Перфильев поручение исполнил и 9 июля доложил петербургскому начальству, что француз Марен-Дарбель, о котором прежде докладывал начальник 2-го жандармского округа, «находится до сих пор в доме князя Сергея Ивановича Гагарина при воспитании его детей»:

Собранные ныне о нем сведения не обнаруживают никакой перемены в образе его жизни. Знакомых имеет он очень мало, а особливо из числа иностранцев; весьма старателен и заботлив о воспитании детей князя, никогда не видят его ни в каких-либо ресторациях или публичных местах; трезв и вообще всеми в доме любим и уважаем, а преимущественно князем. Из Москвы ныне он выехал на все лето со всем семейством Князя за 13 верст в подмосковное село его Ясино [правильно Ясенево], откуда приезжает в Москву каждонедельно по субботам вечером и возвращается обратно в воскресенье вечером же. Ночи проводит здесь у знакомой ему танцовщицы Гюлленсор.

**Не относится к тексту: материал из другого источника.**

-- ==== Sys2Proof/Machine/Power.lean ====
section
/-! DEFINITION. Power states and gating (R483 to R490, R498, R499), supplies and temperatures (R472, R505,
R512, R513, R521), PLL settings (R429), the time reference (R479, R480), the ring clock (R481, R482), the
islands (R21).

Choices beyond the manual's plain words (notes/assumptions): DEDUCED 35, 66, 85, 103, 104, 105, 106, 108, 123,
149. -/

namespace Sys2Proof.Machine

/-! ## Entering and leaving Stow (R487, R499, R500) -/

/-- What Stow leaves: HBM and SRAM contents lost, links down, optics dark, the staged image gone. -/
def stowNow (s : State) : State :=
  let s := photonicsDark (stopGenerator s)
  { withRg 0x2010 1 0 (withRg 0x4000 4 0 s) with
    pwr := { s.pwr with cur := .stow }
    sites := []
    links := []
    fab := { s.fab with fwd := [], arrived := [] }
    test := { s.test with undefDies := 0, dieSelect := s.test.dieSelect &&& baseDies }
    mem :=
      { epoch := s.mem.epoch + 1
        stackSt := (s.mem.stackSt.map (fun p => (p.1, { p.2 with state := 0 }))).filter (fun p => p.2 ≠ {}) } }

/-- An exit from Stow begun (R499): PLLs locked to their settings, SRAM zero, links, stacks and optics
training. -/
def leaveStow (s : State) : State :=
  let s := pllTake ((List.range 12).map (· + 2)) { s with sites := [] }
  let s := (List.range 6).foldl (fun s k =>
    withLink (k + 1) { state := 1, retrainAt := s.pwr.time } s) s
  let s := (List.range 20).foldl (fun s k => withStack k { stackOf s k with state := 1 } s) s
  let s := commissionAll s
  { s with pwr := { s.pwr with stowExit := true } }

/-! ## Requests (R485, R486, R498, R529) -/

/-- The optics of a state that an exit from Stow ends in (R285, R486): commissioned, and out of service in Hush and
Doze. -/
def settleOptics (s : State) : State :=
  if !s.pwr.stowExit then s
  else match s.pwr.cur with
    | .hush => lanesOut s
    | .doze => photonicsDoze s
    | _ => s

/-- The requested state reached: counted, and the pending write completed. -/
def powerDone (s : State) : State :=
  let s := settleOptics s
  let s := bump 0xA000 4 1 { s with pwr := { s.pwr with moving := false, afterFault := false, stowExit := false } }
  finishPend .power (leBytes 1 (powCode s.pwr.cur)) s

/-- The device states allow a request (R485). -/
def powerAllowed (s : State) (v : Nat) : Bool :=
  match s.dev with
  | .running => v ≤ 1
  | .prepared => v ≤ 3
  | .held => v ≤ 3
  | _ => true

/-- The 54 V input lies in its operating range (R505). -/
def inputGood (s : State) : Bool := 50000 ≤ rg s 0xA040 2 && rg s 0xA040 2 ≤ 58000

/-- A request taken up: at once where the state is reached already; a step down from Run abandons core tests
(R539). -/
def requestPower (v : Nat) (s : State) : State :=
  let exiting := s.pwr.cur = .stow ∧ s.pwr.moving
  let s := { s with pwr := { s.pwr with req := powOf v } }
  if s.pwr.cur = powOf v then
    if exiting then powerDone (stowNow s)
    else if s.pwr.moving then powerDone s
    else finishPend .power (leBytes 1 v) s
  else
    let s := if s.pwr.cur = .run then abandonTests s else s
    let s := if s.pwr.cur = .stow ∧ !exiting then leaveStow s else s
    { s with pwr := { s.pwr with moving := true } }

/-- The rule of 0xA000:01. -/
def powerRule (q : Req) (value : Bytes) (s : State) : Rule :=
  let v := leNat value
  let ok := powerAllowed s v && !(v == 4 && (pendOf s .prepare).isSome) && rg s 0xB020 1 == 0
    && (s.pwr.cur != .stow || v == 4 || inputGood s)
  { codes := [need ok 0x03900001]
    later := true
    apply := fun s => requestPower v (addPend .power q s) }

/-- POWER_STATE_REQUEST (R485, R486). -/
def execPowerStateRequest (q : Req) (value : Nat) (s : State) : Out :=
  let v := leBytes 1 value
  settled s (writeReq q 0 0xA000 1 v (powerRule q v) s)

/-! ## The ladder (R486) -/

/-- No work runs that a step down from Run waits for. -/
def workDone (s : State) : Bool := s.dev == .faulted || (!s.ex.step.running && s.mem.hostCopy.isNone)

/-- From Still to Hush once every write-combining entry has retired, which waits for its regulator (R240, R486). -/
def intoHush (s : State) : State :=
  let s := retireAll s
  if s.mem.wc.isEmpty then settleStacks { lanesOut s with pwr := { s.pwr with cur := .hush } } else s

/-- One state further down. -/
def downTo (s : State) : State :=
  match s.pwr.cur with
  | .run => gateChange s { s with pwr := { s.pwr with cur := .still } }
  | .still => intoHush s
  | .hush => settleStacks { photonicsDoze (writeBackAll s) with pwr := { s.pwr with cur := .doze } }
  | _ => stowNow s

/-- One state further up; from Stow once the links have trained and every stack is trained. -/
def upTo (s : State) : State :=
  match s.pwr.cur with
  | .stow => settleStacks { s with pwr := { s.pwr with cur := .doze } }
  | .doze =>
    let s := if s.pwr.stowExit then s else photonicsWake s
    settleStacks { s with pwr := { s.pwr with cur := .hush } }
  | .hush => gateChange s { s with pwr := { s.pwr with cur := .still } }
  | _ => gateChange s { s with pwr := { s.pwr with cur := .run } }

/-- The next state up can be in force. -/
def upReady (s : State) : Bool :=
  s.pwr.cur != .stow || (s.mem.trained && !s.links.any (fun l => l.2.state == 1))

/-- POWER_STATE_REACHED (R486, R499): the next state of the ladder is fully in force; after a supply fault
the rails drop at once (R507). -/
def execPowerStateReached (s : State) : Out :=
  let s := fresh s
  let c := powCode s.pwr.cur
  let t := powCode s.pwr.req
  .next (if s.pwr.inReset ∨ !s.pwr.moving then s
    else
      let x :=
        if s.pwr.afterFault then stowNow s
        else if c < t then (if s.pwr.cur ≠ .run ∨ workDone s then downTo s else s)
        else if t < c ∧ upReady s then upTo s
        else s
      if x.pwr.cur = s.pwr.req then powerDone x else x)

/-! ## Block enables (R424, R489) -/

/-- The rule of 0xA001. A write that gates a block waits for the running step's boundary. -/
def enableRule (sub : Nat) (value : Bytes) : Rule :=
  let v := leNat value
  let b := sub - 1
  { codes := [need (v < 8) 0x0290FF02]
    apply := fun s =>
      let old := enablesOf s b
      let gates := enabledIn s.pwr.cur old && !enabledIn s.pwr.cur v
      let rest := without b s.pwr.pendingEnables
      let t := withRg 0xA001 sub v s
      if gates && s.ex.step.running then { t with pwr := { t.pwr with pendingEnables := put b old rest } }
      else gateChange s { t with pwr := { t.pwr with pendingEnables := rest } } }

/-- BLOCK_ENABLE_WRITE (R489). -/
def execBlockEnableWrite (q : Req) (sub value : Nat) (s : State) : Out :=
  let v := leBytes 1 value
  .next (writeReq q 0 0xA001 sub v (fun _ => enableRule sub v) s)

/-! ## PLL settings (R428, R429) -/

/-- A setting in range: R from 1 to 16, M from 16 to 8,191, the VCO from 4.0 to 60.0 GHz. -/
def pllSettingOk (v : Nat) : Bool :=
  1 ≤ pllR v && pllR v ≤ 16 && 16 ≤ pllM v && pllM v ≤ 8191 && 40 * pllR v ≤ pllM v && pllM v ≤ 600 * pllR v

/-- The rule of 0xA020. -/
def pllRule (sub : Nat) (value : Bytes) : Rule :=
  let v := leNat value
  storeRule 0xA020 sub value [need (pllSettingOk v) 0x02900001, need (bits 9 0 v == 0) 0x0290FF02]

/-- PLL_SETTING_WRITE (R429): in force from the island's next training. -/
def execPllSettingWrite (q : Req) (sub : Nat) (value : W32) (s : State) : Out :=
  let v := leBytes 4 value.toNat
  .next (writeReq q 0 0xA020 sub v (fun _ => pllRule sub v) s)

/-! ## Supplies and temperatures (R472, R505, R507, R512, R513, R521) -/

/-- The module is above Stow, or on its way up. -/
def aboveStow (s : State) : Bool := s.pwr.cur != .stow || s.pwr.moving

/-- A supply or temperature fault (R472): FAULTED, then Stow without waiting for work; a Stow exit is cut
off. -/
def supplyFault (s : State) : State :=
  if s.pwr.afterFault then s
  else
    let s := failPend .power 0x03000002 (toFaulted 0x03900002 0 [] s)
    if s.pwr.cur = .stow then
      let s := stowNow s
      { s with pwr := { s.pwr with req := .stow, moving := false, stowExit := false } }
    else { s with pwr := { s.pwr with req := .stow, moving := true, afterFault := true } }

/-- The limits of R505 and R521. -/
def limitsBroken (m : Limits) : Bool :=
  m.v54 < 50000 || 58000 < m.v54 || 105 ≤ m.junction || 100 ≤ m.stack
    || m.photonic.any (fun t => 95 < t || t < 20)

/-- The monitors' values reported (R428, R286). -/
def report (m : Limits) (s : State) : State :=
  let s := withRg 0xA040 1 (m.power % 2 ^ 32) (withRg 0xA040 2 (m.v54 % 2 ^ 32)
    (withRg 0xA040 3 (min 255 m.junction) (withRg 0xA040 4 (m.beatRate % 2 ^ 32) s)))
  (m.photonic.zipIdx.take 4).foldl (fun s p => withRg 0x5030 (p.2 + 1) (min 255 p.1) s) s

/-- SUPPLY_OR_TEMPERATURE_FAULT (R472): the measured values, and a fault where they break a limit above
Stow. -/
def execSupplyOrTemperatureFault (m : Limits) (s : State) : Out :=
  let s := fresh s
  .next (if s.pwr.inReset then s
    else
      let s := report m s
      if aboveStow s && limitsBroken m then supplyFault s else s)

/-- A junction has reached its trip temperature (R512): in °C, the hottest of the compute, base and photonic dies, and
the hottest stack. -/
def trips (die stack : Nat) : Bool := 115 ≤ die || 110 ≤ stack

/-- THERM_TRIP (R512): asserted until module reset; no other state changes. -/
def execThermTrip (die stack : Nat) (s : State) : Out :=
  let s := fresh s
  .next (if s.pwr.inReset ∨ !trips die stack then s else { s with pwr := { s.pwr with thermTrip := true } })

/-- The power stage's status read (R513). -/
def readStage (st : PmStatus) (s : State) : State :=
  let bad := st.vinUv || st.ioutOc || st.temperature || st.powerGoodL
  if !s.pwr.inReset && st.acked && bad && aboveStow s then supplyFault s else s

/-- PMBUS_POLL (R513): every 10 ms. -/
def execPmbusPoll (st : PmStatus) (s : State) : Out := .next (readStage st (fresh s))

/-- PMBUS_ALERT (R513): after PMB_ALERT_L. -/
def execPmbusAlert (st : PmStatus) (s : State) : Out :=
  let s := fresh s
  .next (readStage st s)

/-- ISLAND_MISMATCH (R21): only in lockstep; the output is blocked, and the module is FAULTED. -/
def execIslandMismatch (s : State) : Out :=
  let s := fresh s
  .next (if s.pwr.inReset ∨ !s.pwr.selfTestB0 ∨ !s.pwr.selfTestB2 then s else toFaulted 0x03800002 0 [] s)

/-! ## Time (R479, R480) -/

/-- The rule of 0xA010:02: a change takes effect at the next frame boundary. -/
def referenceRule (value : Bytes) : Rule :=
  let v := leNat value
  { apply := fun s =>
      let old := reference s
      let s := withRg 0xA010 2 v s
      { s with pwr := { s.pwr with refChange := if v = old then none else some old } } }

/-- TIME_REFERENCE_WRITE (R479). -/
def execTimeReferenceWrite (q : Req) (value : Nat) (s : State) : Out :=
  let v := leBytes 1 value
  .next (writeReq q 0 0xA010 2 v (fun _ => referenceRule v) s)

/-- A frame mark has come within the last 10 µs. -/
def marksComing (s : State) : Bool :=
  match s.pwr.lastFrameAt with
  | some t => s.pwr.osc ≤ t + 10000
  | none => false

/-- TIME_REFERENCE_LOST (R480): the reference in force stopped for more than 10 µs. -/
def execTimeReferenceLost (s : State) : Out :=
  let s := fresh s
  .next (if s.pwr.inReset ∨ (reference s = 0 ∧ marksComing s) then s
    else withRg 0xA010 3 3 { s with pwr := { s.pwr with refLost := true, goodFrames := 0, slew := 0 } })

/-- TIME_REFERENCE_RETURN (R480): trimming again, by slewing alone. -/
def execTimeReferenceReturn (s : State) : Out :=
  let s := fresh s
  .next (if s.pwr.inReset ∨ !s.pwr.refLost then s
    else withRg 0xA010 3 1 { s with pwr := { s.pwr with refLost := false, goodFrames := 0, lastFrameAt := none } })

/-- PPS_EDGE (R479): with the external reference, device time slews until each edge falls on the nearest
multiple of 10^9 ns. -/
def execPpsEdge (s : State) : Out :=
  let s := fresh s
  .next (if s.pwr.inReset ∨ reference s ≠ 1 ∨ s.pwr.refLost then s
    else
      let near := (s.pwr.time + 500000000) / 1000000000 * 1000000000
      let off : Int := (near : Int) - s.pwr.time
      withRg 0xA010 3 (if off.natAbs ≤ 20 then 2 else 1)
        { s with pwr := { s.pwr with slew := off } })

/-! ## The ring clock (R481, R482) -/

/-- RING_CLOCK_LOSS (R481): the receiver stops coasting, and every synchronous island stops. -/
def execRingClockLoss (s : State) : Out :=
  let s := fresh s
  .next { s with
    ring := { s.ring with clock := false, parts := [] }
    pwr := { s.pwr with symbolLock := false, lastFrameAt := none, goodFrames := 0 } }

/-- A stack that missed its refreshes while the clock was gone: more than 16 ms since the last one. -/
def refreshLost (s : State) (k : Nat) : Bool :=
  let x := stackOf s k
  (x.state == 2 || x.state == 3) && x.lastRefresh + 16000000 < s.pwr.time

/-- RING_CLOCK_RETURN (R482): every link that was up retrains (counted), those of linksDown failing; stacks without refresh fail. -/
def execRingClockReturn (linksDown : List Nat) (s : State) : Out :=
  let s := fresh s
  .next (if s.pwr.inReset ∨ s.ring.clock then s
    else
      let s := { s with ring := { s.ring with clock := true } }
      let s := (List.range 6).foldl (fun s i =>
        let k := i + 1
        let st := (linkOf s k).state
        if st = 2 ∨ st = 3 then (let s := beginRetrain k s; if linksDown.contains k then failLink k s else s) else s) s
      ((List.range 20).filter (refreshLost s)).foldl (fun s k => failStack k s) s)

end Sys2Proof.Machine
end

Танцовщицы же или актрисы под именем Hortense Felicité ни в которой московской труппе, как русской, так французской и немецкой не находится. А знакомая Дарбелю, с которой он в короткой связи и о чем частию известны оставшиеся здесь в доме люди князя Гагарина, есть известная в Москве танцовщица русского театра Гюлленсор. Ее служащие называют Фелицата Ивановна, что и заставляет увериться, что она есть та самая Hortense Felicité. – Жительство же имеет Тверской части на Кисловке в доме Богданова.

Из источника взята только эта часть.